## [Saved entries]
######
-- ==== Sys2Proof/Safety.lean ====
section
/-! DEFINITION. The terms in which claims about the machine are stated: when an instruction runs to its own effect, what an instruction
that lies in the registers of its lanes leaves, and the invariants of the module. -/

namespace Sys2Proof.Safety

open Sys2Proof.Machine

/-! ## When an instruction reaches its own effect -/

/-- The lanes that execute the instruction at issue (R123, R125). -/
def lanes (s : State) : List Nat := activeLanes s (groupOf s)

/-- The thread of a lane of the troupe at issue. -/
def lane (s : State) (l : Nat) : Thread := threadAt s ((groupOf s).tk l)

/-- Register field `n` as lane l reads it. -/
def reg (s : State) (l : Nat) (n : RegNo) : Word := readReg s (groupOf s) l n.toNat

/-- The pair at field `n` as lane l reads it, its low half the even register (R180). -/
def pair (s : State) (l : Nat) (n : RegNo) : DWord := readReg s (groupOf s) l (n.toNat + 1) ++ readReg s (groupOf s) l n.toNat

/-- No register that the instruction reads or writes is outstanding in the thread (R138). -/
def noHazard (t : Thread) (i : Instr) : Bool := (readsOf i ++ writesOf i).all (fun r => (fieldsOf r).all (fun n => !outstanding t n))

/-- Steps 2 and 3 of R259 let lane l go on to the instruction's own checks: no HAZARD (R138, R291), no REGION (R217), no UNIFORM_SPLIT (R132),
no register that an uncorrectable error has spoiled (R165), room for a constraint that its region records (R218), and nothing that a release or
a fence still waits for (R133, R168). -/
def lanePasses (i : Instr) (s : State) (l : Nat) : Bool :=
  noHazard (lane s l) i && (indirectReg s (groupOf s) i l).all (fun r => !outstanding (lane s l) r.1) && !regionTraps (lane s l) i
    && (!writesK i || (groupOf s).mask == (troupeAt s (groupOf s).ck (groupOf s).p).lmask)
    && (badSource s (groupOf s) i l).isNone && (lane s l).region.all (fun r => !constraintFull r i) && (fencePark (lane s l) i).isNone

/-- The instruction is one that the decoder gives (R257), and every executing lane reaches its own checks (R259). -/
def allPass (i : Instr) (s : State) : Bool := i.wellFormed && (lanes s).all (lanePasses i s)

/-- The instruction is one that the decoder gives (R257), and every executing lane reaches its own checks (R259). -/
abbrev Ready (i : Instr) (s : State) : Prop := allPass i s = true

/-- One register written by each lane. -/
def one (d : RegNo) (f : Nat → Word) (l : Nat) : List (Nat × Word) := [(d.toNat, f l)]

/-- A pair written by each lane, its low half in the even register (R180). -/
def two (d : RegNo) (f : Nat → DWord) (l : Nat) : List (Nat × Word) := [(d.toNat, (f l).setWidth 32), (d.toNat + 1, (f l).extractLsb' 32 32)]

/-- No register written. -/
def nothing (_ : Nat) : List (Nat × Word) := []

/-! ## What an instruction leaves -/

/-- Nothing but registers, threads and troupes has changed, and the instruction has issued. -/
def OnlyLanes (s t : State) : Prop :=
  t = { s with regs := t.regs, badRegs := t.badRegs, cregs := t.cregs, cregSeq := t.cregSeq, cregLast := t.cregLast, troupes := t.troupes,
               threads := t.threads, issue := none, issueSeq := s.issueSeq + 1 }

/-- Nothing but threads has changed, and the instruction has issued. -/
def OnlyThreads (s t : State) : Prop := t = { s with threads := t.threads, issue := none, issueSeq := s.issueSeq + 1 }

/-- The register that field `n` names in lane l, by its key. -/
def allocKey (s : State) (l n : Nat) : Nat := regKey (groupOf s).ck (groupOf s).p ((lane s l).wb.toNat + n) l

/-- The value that some writes give field `n`. -/
def given (ws : List (Nat × Word)) (n : Nat) : Option Word := (ws.find? (fun w => w.1 == n)).map (·.2)

/-- The value that k register n of the troupe is given: that of the lowest lane (R132). -/
def kGiven (s : State) (ws : Nat → List (Nat × Word)) (n : Nat) : Option Word := (lanes s).head?.bind (fun l => given (ws l) (112 + n))

/-- The value that c register n of the class is given: that of the highest lane (R133). -/
def cGiven (s : State) (ws : Nat → List (Nat × Word)) (n : Nat) : Option Word := (lanes s).getLast?.bind (fun l => given (ws l) (120 + n))

/-- The registers after an instruction whose lane l writes the fields `ws l` at once (R130 to R133, R136). A write of g0 is discarded. A k
or c register that a later-issued instruction has written keeps that value, and a c register that of a higher section in the same cycle
(R132, R133). -/
structure Wrote (s t : State) (ws : Nat → List (Nat × Word)) : Prop where
  /-- Each lane's own registers. -/
  own : ∀ l ∈ lanes s, ∀ w ∈ ws l, 0 < w.1 → w.1 < 112 → tget 0 t.regs (allocKey s l w.1) = w.2
  /-- Every other register of the module. -/
  others : ∀ k, (∀ l ∈ lanes s, ∀ w ∈ ws l, 0 < w.1 → w.1 < 112 → k ≠ allocKey s l w.1) → tget 0 t.regs k = tget 0 s.regs k
  /-- The k registers of the troupe. -/
  kregs : ∀ n, n < 8 → tget 0 (troupeAt t (groupOf s).ck (groupOf s).p).kregs n =
    if tget 0 (troupeAt s (groupOf s).ck (groupOf s).p).kseq n ≤ s.issueSeq then
      (kGiven s ws n).getD (tget 0 (troupeAt s (groupOf s).ck (groupOf s).p).kregs n)
    else tget 0 (troupeAt s (groupOf s).ck (groupOf s).p).kregs n
  /-- The c registers of the class. -/
  cregs : ∀ n, n < 8 → tget 0 t.cregs ((groupOf s).ck * 8 + n) =
    if tget 0 s.cregSeq (((groupOf s).ck * 8 + n) * 4 + (groupOf s).p % 4) ≤ s.issueSeq + 1
        ∧ tget 0 s.cregLast ((groupOf s).ck * 8 + n) ≤ cregStamp s (groupOf s).ck (groupOf s).p then
      (cGiven s ws n).getD (tget 0 s.cregs ((groupOf s).ck * 8 + n))
    else tget 0 s.cregs ((groupOf s).ck * 8 + n)
  /-- A spoiled register is good once it is written (R165). -/
  mended : ∀ k, k ∈ t.badRegs ↔ k ∈ s.badRegs ∧ ∀ l ∈ lanes s, ∀ w ∈ ws l, 0 < w.1 → w.1 < 112 → k ≠ allocKey s l w.1
  /-- The c registers of other classes. -/
  ccs : ∀ k, k / 8 ≠ (groupOf s).ck → tget 0 t.cregs k = tget 0 s.cregs k
  /-- Other troupes, and what else the troupe holds. -/
  troupes : ∀ k, k ≠ pkey (groupOf s).ck (groupOf s).p → tfind t.troupes k = tfind s.troupes k
  troupe : { troupeAt t (groupOf s).ck (groupOf s).p with kregs := [], kseq := [] }
    = { troupeAt s (groupOf s).ck (groupOf s).p with kregs := [], kseq := [] }

/-- Every executing thread is changed as `f` says, and no other. -/
def Threads (s t : State) (f : Nat → Thread → Thread) : Prop :=
  (∀ l ∈ lanes s, tfind t.threads ((groupOf s).tk l) = some (f l (lane s l)))
    ∧ ∀ k, (∀ l ∈ lanes s, k ≠ (groupOf s).tk l) → tfind t.threads k = tfind s.threads k

/-- What an open region of lane l records of the instruction (R216). -/
def recorded (i : Instr) (s : State) (l : Nat) : Option Region := (lane s l).region.map (fun r => regionAfter r i (readReg s (groupOf s) l))

/-- A thread that has completed an instruction: its program counter, what its region records, and the marker (R137, R138): with S = 1 it
waits for its deferred results, and with none its outstanding set is empty. -/
def completed (m : Bool) (pc : DWord) (r : Option Region) (t : Thread) : Thread :=
  { t with pc := pc, parkSeq := 0, region := r, out := if m && t.pend.isEmpty then 0 else t.out,
           markWait := t.markWait || (m && !t.pend.isEmpty) }

/-- The address after the instruction. -/
def next (s : State) : DWord := (groupOf s).pc + 4

/-- An instruction whose lane l writes `ws l` at once and goes on at `pc l`: what it leaves, whole. -/
def Immediate (i : Instr) (s t : State) (ws : Nat → List (Nat × Word)) (pc : Nat → DWord) : Prop :=
  OnlyLanes s t ∧ Wrote s t ws ∧ Threads s t (fun l => completed i.marker (pc l) (recorded i s l))

/-- The destinations of a deferred result of lane l: g0 has none, and a k register takes the lowest lane's value (R130, R132, R136). -/
def deferredOf (s : State) (ws : Nat → List (Nat × Word)) (l : Nat) : List (Dest × Word) :=
  destsOf (lane s l) ((ws l).map (fun w => if 112 ≤ w.1 ∧ w.1 < 120 then (w.1, (kGiven s ws (w.1 - 112)).getD w.2) else w))

/-- A thread with one more deferred result, whose registers are outstanding (R136, R138); an instruction without a register result leaves
none. -/
def holding (n : Nat) (ws : List (Dest × Word)) (t : Thread) : Thread :=
  if ws.all (fun w => w.1 == .zero) then t else { t with pend := t.pend ++ [⟨ws, none, n⟩], out := outAdd t.out (ws.map (·.1)) }

/-- An instruction whose lane l leaves the deferred result `ws l` (R136): what it leaves, whole. -/
def Pending (i : Instr) (s t : State) (ws : Nat → List (Nat × Word)) : Prop :=
  OnlyThreads s t
    ∧ Threads s t (fun l u => completed i.marker (next s) (recorded i s l) (holding (s.issueSeq + 1) (deferredOf s ws l) u))

/-- A thread that has taken a trap to its handler, its deferred results all written and no region open (R142): the cause, cw.tval, cw.epc,
H, and the program counter at the vector. -/
def inTrap (s : State) (c : Cause) (v : DWord) (t : Thread) : Thread :=
  { t with cause := BitVec.ofNat 8 c.code, tval := v, epc := (groupOf s).pc, inHandler := true, pc := vectorOf s (groupOf s).ck, out := 0,
           park := none, parkSeq := 0, markWait := false }

/-- A trap of lane l goes to the program's handler at once: its program has one, H is 0, no deferred result is left and no region is open
(R142, R144). -/
def handlerServes (s : State) (l : Nat) : Bool :=
  (launchOf s (groupOf s).ck).trapVec != 0xFFFFFFFF && !(lane s l).inHandler && (lane s l).pend.isEmpty && (lane s l).region.isNone

/-- Every executing lane takes the trap with the value `v l`, and nothing else changes. -/
def Trapped (s t : State) (c : Cause) (v : Nat → DWord) : Prop := OnlyThreads s t ∧ Threads s t (fun l => inTrap s c (v l))

/-- The thread of lane l of the executing group, in a later state. -/
def after (s t : State) (l : Nat) : Thread := threadAt t ((groupOf s).tk l)

/-- Every executing lane, in its handler, meets a trap of code `c`, which is NESTED: the reconciler is to kill the RESIDENT, and the threads stand where
they are (R142, R144). -/
def NestedTrap (s t : State) (c : Nat) : Prop :=
  t = { s with threads := t.threads, residents := t.residents, issue := none, issueSeq := s.issueSeq + 1 }
    ∧ (residentAt t (ridOf (groupOf s).ck)).killPending = some 0x0430
    ∧ ∀ l ∈ lanes s, let u := threadAt t ((groupOf s).tk l)
        u.park = some .reconciler ∧ u.pc = (lane s l).pc ∧ u.cause = 0x30 ∧ u.tval = BitVec.ofNat 64 c

/-- Every executing lane is in its handler with nothing pending, and its RESIDENT is not to be killed yet. -/
def InHandlers (s : State) : Prop :=
  (∀ l ∈ lanes s, (lane s l).inHandler = true ∧ (lane s l).pend = [] ∧ (lane s l).region = none)
    ∧ (tfind s.residents (ridOf (groupOf s).ck)).isSome = true ∧ (residentAt s (ridOf (groupOf s).ck)).killPending = none

/-- A handler may not name slate n: it is not the handler slate, or code outside a handler has written it or has a loop on it (R146). -/
def slateClosed (s : State) (n : Nat) : Prop :=
  let u := matrixAt s (coreOf s (groupOf s).ck)
  n ≠ (residentAt s (ridOf (groupOf s).ck)).hslate ∨ (slateAt u n).fromH0 = true ∨ ∃ lp ∈ u.loops, lp.slate = n ∧ lp.fromH0 = true

/-- Lane l takes the trap, and no register of its allocation changes (R142). -/
def LaneTrapped (s t : State) (l : Nat) (c : Cause) (v : DWord) : Prop :=
  tfind t.threads ((groupOf s).tk l) = some (inTrap s c v (lane s l))
    ∧ ∀ a, tget 0 t.regs (regKey (groupOf s).ck (groupOf s).p a l) = tget 0 s.regs (regKey (groupOf s).ck (groupOf s).p a l)

/-- A thread but for its waits, its program counter and its outstanding set. -/
def core (t : Thread) : Thread := { t with park := none, parkSeq := 0, was := none, taking := none, markWait := false, out := 0, pc := 0, readySince := 0 }

/-- A thread that waits at its instruction, and is otherwise as it was (R124). -/
def Waits (p : Park) (u t : Thread) : Prop := t.park = some p ∧ t.pc = u.pc ∧ core t = core u

/-- A value that cw.wb accepts: a multiple of 32 from 0 to REGS − 112 (R131). -/
def goodWindow (s : State) (v : Word) : Bool := v.toNat % 32 == 0 && decide (v.toNat + 112 ≤ (launchOf s (groupOf s).ck).regs)

/-! ## Rejoin masks (R129) -/

/-- The troupe at issue is one of the module's. -/
def troupeLives (s : State) : Bool := (tfind s.troupes (pkey (groupOf s).ck (groupOf s).p)).isSome

/-- The enrolled and the arrived set of mask j of the executing troupe. -/
def enrolledIn (s t : State) (j : Nat) : Word := enrolledAt (troupeAt t (groupOf s).ck (groupOf s).p) j
def arrivedIn (s t : State) (j : Nat) : Word := arrivedAt (troupeAt t (groupOf s).ck (groupOf s).p) j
######
## [Goal of the exercise]
Up to and including the line with "def reg (s : State)", repeat the data exactly, starting from its first line; nothing else belongs in the response.

## [Response]
-- ==== Sys2Proof/Safety.lean ====
section
/-! DEFINITION. The terms in which claims about the machine are stated: when an instruction runs to its own effect, what an instruction
that lies in the registers of its lanes leaves, and the invariants of the module. -/

namespace Sys2Proof.Safety

open Sys2Proof.Machine

/-! ## When an instruction reaches its own effect -/

/-- The lanes that execute the instruction at issue (R123, R125). -/
def lanes (s : State) : List Nat := activeLanes s (groupOf s)

/-- The thread of a lane of the troupe at issue. -/
def lane (s : State) (l : Nat) : Thread := threadAt s ((groupOf s).tk l)

/-- Register field `n` as lane l reads it. -/
def reg (s : State) (l : Nat) (n : RegNo) : Word := readReg s (groupOf s) l n.toNat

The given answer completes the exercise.